Return the run of lines below that opens with the line containing "12) (flag w 0))" and closes with the line containing "(.smovi (fld w", keeping each one exact.

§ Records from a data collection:

^^^^^^^^

-- ==== Sys2Proof/Syntax.lean ====
section
/-! DEFINITION. The instructions of the Eusen YL960: one constructor for every row of the opcode table
(R88, R91-R98), and one for every row that names a step of another agent (an EVENT: a copy row, a dispatch
step, a host command, the opening of a strip window). An instruction's arguments are the fields of its word
at their encoded widths; an event's arguments name the agent and carry the input that comes from outside. -/

namespace Sys2Proof
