-- ==== Sys2Proof/Decode.lean ====
section
/-! DEFINITION. The decoder (R67-R98), total on any bytes and rejecting by name, and after it the encoder,
written from the same formats (R72). A literal-bearing instruction takes two words (R68). -/

namespace Sys2Proof

/-- Why a word is not an instruction (R87). -/
inductive DecodeError where
  /-- Fewer bytes than the instruction occupies. -/
  | short
  /-- An OP that the opcode map leaves unassigned. -/
  | unassignedOp
  /-- An FN that the opcode map leaves unassigned for this OP. -/
  | unassignedFn
  /-- A reserved bit or field, or the unused upper bits of a register field, are not zero. -/
  | reserved
  /-- A field value outside its limits. -/
  | illFormed (e : WfError)
deriving DecidableEq, Repr

/-- Field of `len` bits of a word, from bit `lo` up. -/
abbrev fld (w : W32) (lo len : Nat) : BitVec len := w.extractLsb' lo len

/-- A one-bit field. -/
abbrev flag (w : W32) (i : Nat) : Bool := fld w i 1 == 1#1

/-- A field of one bit, as bits. -/
abbrev bit (b : Bool) : BitVec 1 := BitVec.ofBool b

/-- OP 0x00: NOP. -/
def decOp00 (w : W32) : Except DecodeError Instr :=
  if fld w 0 25 == 0 then .ok (.nop) else .error .reserved

/-- OP 0x01: SADD, SSUB, SMUL, SMULH, SAND, SOR .... -/
def decOp01 (w : W32) : Except DecodeError Instr :=
  match (fld w 3 4).toNat with
  | 0 => if fld w 0 1 == 0 then .ok (.sadd (fld w 19 6) (fld w 13 6) (fld w 7 6) (flag w 2) (flag w 1)) else .error .reserved
  | 1 => if fld w 0 1 == 0 then .ok (.ssub (fld w 19 6) (fld w 13 6) (fld w 7 6) (flag w 2) (flag w 1)) else .error .reserved
  | 2 => if fld w 0 1 == 0 then .ok (.smul (fld w 19 6) (fld w 13 6) (fld w 7 6) (flag w 2) (flag w 1)) else .error .reserved
  | 3 => if fld w 0 1 == 0 then .ok (.smulh (fld w 19 6) (fld w 13 6) (fld w 7 6) (flag w 2) (flag w 1)) else .error .reserved
  | 4 => if fld w 0 1 == 0 then .ok (.sand (fld w 19 6) (fld w 13 6) (fld w 7 6) (flag w 2) (flag w 1)) else .error .reserved
  | 5 => if fld w 0 1 == 0 then .ok (.sor (fld w 19 6) (fld w 13 6) (fld w 7 6) (flag w 2) (flag w 1)) else .error .reserved
  | 6 => if fld w 0 1 == 0 then .ok (.sxor (fld w 19 6) (fld w 13 6) (fld w 7 6) (flag w 2) (flag w 1)) else .error .reserved
  | 7 => if fld w 0 1 == 0 then .ok (.sshl (fld w 19 6) (fld w 13 6) (fld w 7 6) (flag w 2) (flag w 1)) else .error .reserved
  | 8 => if fld w 0 1 == 0 then .ok (.sshr (fld w 19 6) (fld w 13 6) (fld w 7 6) (flag w 2) (flag w 1)) else .error .reserved
  | 9 => if fld w 0 1 == 0 then .ok (.ssar (fld w 19 6) (fld w 13 6) (fld w 7 6) (flag w 2) (flag w 1)) else .error .reserved
  | 10 => if fld w 0 1 == 0 then .ok (.smin (fld w 19 6) (fld w 13 6) (fld w 7 6) (flag w 2) (flag w 1)) else .error .reserved
  | 11 => if fld w 0 1 == 0 then .ok (.smax (fld w 19 6) (fld w 13 6) (fld w 7 6) (flag w 2) (flag w 1)) else .error .reserved
  | 12 => if fld w 0 1 == 0 then .ok (.sminu (fld w 19 6) (fld w 13 6) (fld w 7 6) (flag w 2) (flag w 1)) else .error .reserved
  | 13 => if fld w 0 1 == 0 then .ok (.smaxu (fld w 19 6) (fld w 13 6) (fld w 7 6) (flag w 2) (flag w 1)) else .error .reserved
  | 14 => if fld w 7 6 == 0 && fld w 0 1 == 0 then .ok (.sclz (fld w 19 6) (fld w 13 6) (flag w 2) (flag w 1)) else .error .reserved
  | 15 => if fld w 7 6 == 0 && fld w 0 1 == 0 then .ok (.spop (fld w 19 6) (fld w 13 6) (flag w 2) (flag w 1)) else .error .reserved
  | _ => .error .unassignedFn

/-- OP 0x02: SADDI. -/
def decOp02 (w : W32) : Except DecodeError Instr :=
  .ok (.saddi (fld w 19 6) (fld w 13 6) (fld w 1 12) (flag w 0))

/-- OP 0x03: SCMPEQ, SCMPNE, SCMPLT, SCMPLE, SCMPLTU, SCMPLEU .... -/
def decOp03 (w : W32) : Except DecodeError Instr :=
  match (fld w 3 4).toNat with
  | 0 => if fld w 22 3 == 0 && fld w 0 1 == 0 then .ok (.scmpeq (fld w 19 3) (fld w 13 6) (fld w 7 6) (flag w 2) (flag w 1)) else .error .reserved
  | 1 => if fld w 22 3 == 0 && fld w 0 1 == 0 then .ok (.scmpne (fld w 19 3) (fld w 13 6) (fld w 7 6) (flag w 2) (flag w 1)) else .error .reserved
  | 2 => if fld w 22 3 == 0 && fld w 0 1 == 0 then .ok (.scmplt (fld w 19 3) (fld w 13 6) (fld w 7 6) (flag w 2) (flag w 1)) else .error .reserved
  | 3 => if fld w 22 3 == 0 && fld w 0 1 == 0 then .ok (.scmple (fld w 19 3) (fld w 13 6) (fld w 7 6) (flag w 2) (flag w 1)) else .error .reserved
  | 4 => if fld w 22 3 == 0 && fld w 0 1 == 0 then .ok (.scmpltu (fld w 19 3) (fld w 13 6) (fld w 7 6) (flag w 2) (flag w 1)) else .error .reserved
  | 5 => if fld w 22 3 == 0 && fld w 0 1 == 0 then .ok (.scmpleu (fld w 19 3) (fld w 13 6) (fld w 7 6) (flag w 2) (flag w 1)) else .error .reserved
  | 6 => if fld w 22 3 == 0 && fld w 0 1 == 0 then .ok (.scmpgt (fld w 19 3) (fld w 13 6) (fld w 7 6) (flag w 2) (flag w 1)) else .error .reserved
  | 7 => if fld w 22 3 == 0 && fld w 0 1 == 0 then .ok (.scmpge (fld w 19 3) (fld w 13 6) (fld w 7 6) (flag w 2) (flag w 1)) else .error .reserved
  | 8 => if fld w 22 3 == 0 && fld w 0 1 == 0 then .ok (.scmpgtu (fld w 19 3) (fld w 13 6) (fld w 7 6) (flag w 2) (flag w 1)) else .error .reserved
  | 9 => if fld w 22 3 == 0 && fld w 0 1 == 0 then .ok (.scmpgeu (fld w 19 3) (fld w 13 6) (fld w 7 6) (flag w 2) (flag w 1)) else .error .reserved
  | _ => .error .unassignedFn

/-- OP 0x04: SMOVI, SINS16, SINS32, SINS48. -/
def decOp04 (w : W32) : Except DecodeError Instr :=
  match (fld w 16 3).toNat with
  | 0 => .ok (.smovi (fld w 19 6) (fld w 0 16))
  | 1 => .ok (.sins16 (fld w 19 6) (fld w 0 16))
  | 2 => .ok (.sins32 (fld w 19 6) (fld w 0 16))
  | 3 => .ok (.sins48 (fld w 19 6) (fld w 0 16))
  | _ => .error .unassignedFn

/-- OP 0x05: SMOVL, SMOVLZ, SMOVLH. -/
def decOp05 (w : W32) (lit : W32) : Except DecodeError Instr :=
  match (fld w 16 3).toNat with
  | 0 => if fld w 1 15 == 0 then .ok (.smovl (fld w 19 6) (flag w 0) lit) else .error .reserved
  | 1 => if fld w 1 15 == 0 then .ok (.smovlz (fld w 19 6) (flag w 0) lit) else .error .reserved
  | 2 => if fld w 1 15 == 0 then .ok (.smovlh (fld w 19 6) (flag w 0) lit) else .error .reserved
  | _ => .error .unassignedFn

/-- OP 0x06: SSEL. -/
def decOp06 (w : W32) : Except DecodeError Instr :=
  .ok (.ssel (fld w 19 6) (fld w 13 6) (fld w 7 6) (fld w 1 6) (flag w 0))

/-- OP 0x07: SDIV, SDIVU, SREM, SREMU. -/
def decOp07 (w : W32) : Except DecodeError Instr :=
  match (fld w 3 4).toNat with
  | 0 => if fld w 0 1 == 0 then .ok (.sdiv (fld w 19 6) (fld w 13 6) (fld w 7 6) (flag w 2) (flag w 1)) else .error .reserved
  | 1 => if fld w 0 1 == 0 then .ok (.sdivu (fld w 19 6) (fld w 13 6) (fld w 7 6) (flag w 2) (flag w 1)) else .error .reserved
  | 2 => if fld w 0 1 == 0 then .ok (.srem (fld w 19 6) (fld w 13 6) (fld w 7 6) (flag w 2) (flag w 1)) else .error .reserved
  | 3 => if fld w 0 1 == 0 then .ok (.sremu (fld w 19 6) (fld w 13 6) (fld w 7 6) (flag w 2) (flag w 1)) else .error .reserved
  | _ => .error .unassignedFn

^^^^^^^^

§ RESULT OF THIS EXERCISE:
  .ok (.saddi (fld w 19 6) (fld w 13 6) (fld w 1 12) (flag w 0))

/-- OP 0x03: SCMPEQ, SCMPNE, SCMPLT, SCMPLE, SCMPLTU, SCMPLEU .... -/
def decOp03 (w : W32) : Except DecodeError Instr :=
  match (fld w 3 4).toNat with
  | 0 => if fld w 22 3 == 0 && fld w 0 1 == 0 then .ok (.scmpeq (fld w 19 3) (fld w 13 6) (fld w 7 6) (flag w 2) (flag w 1)) else .error .reserved
  | 1 => if fld w 22 3 == 0 && fld w 0 1 == 0 then .ok (.scmpne (fld w 19 3) (fld w 13 6) (fld w 7 6) (flag w 2) (flag w 1)) else .error .reserved
  | 2 => if fld w 22 3 == 0 && fld w 0 1 == 0 then .ok (.scmplt (fld w 19 3) (fld w 13 6) (fld w 7 6) (flag w 2) (flag w 1)) else .error .reserved
  | 3 => if fld w 22 3 == 0 && fld w 0 1 == 0 then .ok (.scmple (fld w 19 3) (fld w 13 6) (fld w 7 6) (flag w 2) (flag w 1)) else .error .reserved
  | 4 => if fld w 22 3 == 0 && fld w 0 1 == 0 then .ok (.scmpltu (fld w 19 3) (fld w 13 6) (fld w 7 6) (flag w 2) (flag w 1)) else .error .reserved
  | 5 => if fld w 22 3 == 0 && fld w 0 1 == 0 then .ok (.scmpleu (fld w 19 3) (fld w 13 6) (fld w 7 6) (flag w 2) (flag w 1)) else .error .reserved
  | 6 => if fld w 22 3 == 0 && fld w 0 1 == 0 then .ok (.scmpgt (fld w 19 3) (fld w 13 6) (fld w 7 6) (flag w 2) (flag w 1)) else .error .reserved
  | 7 => if fld w 22 3 == 0 && fld w 0 1 == 0 then .ok (.scmpge (fld w 19 3) (fld w 13 6) (fld w 7 6) (flag w 2) (flag w 1)) else .error .reserved
  | 8 => if fld w 22 3 == 0 && fld w 0 1 == 0 then .ok (.scmpgtu (fld w 19 3) (fld w 13 6) (fld w 7 6) (flag w 2) (flag w 1)) else .error .reserved
  | 9 => if fld w 22 3 == 0 && fld w 0 1 == 0 then .ok (.scmpgeu (fld w 19 3) (fld w 13 6) (fld w 7 6) (flag w 2) (flag w 1)) else .error .reserved
  | _ => .error .unassignedFn

/-- OP 0x04: SMOVI, SINS16, SINS32, SINS48. -/
def decOp04 (w : W32) : Except DecodeError Instr :=
  match (fld w 16 3).toNat with
  | 0 => .ok (.smovi (fld w 19 6) (fld w 0 16))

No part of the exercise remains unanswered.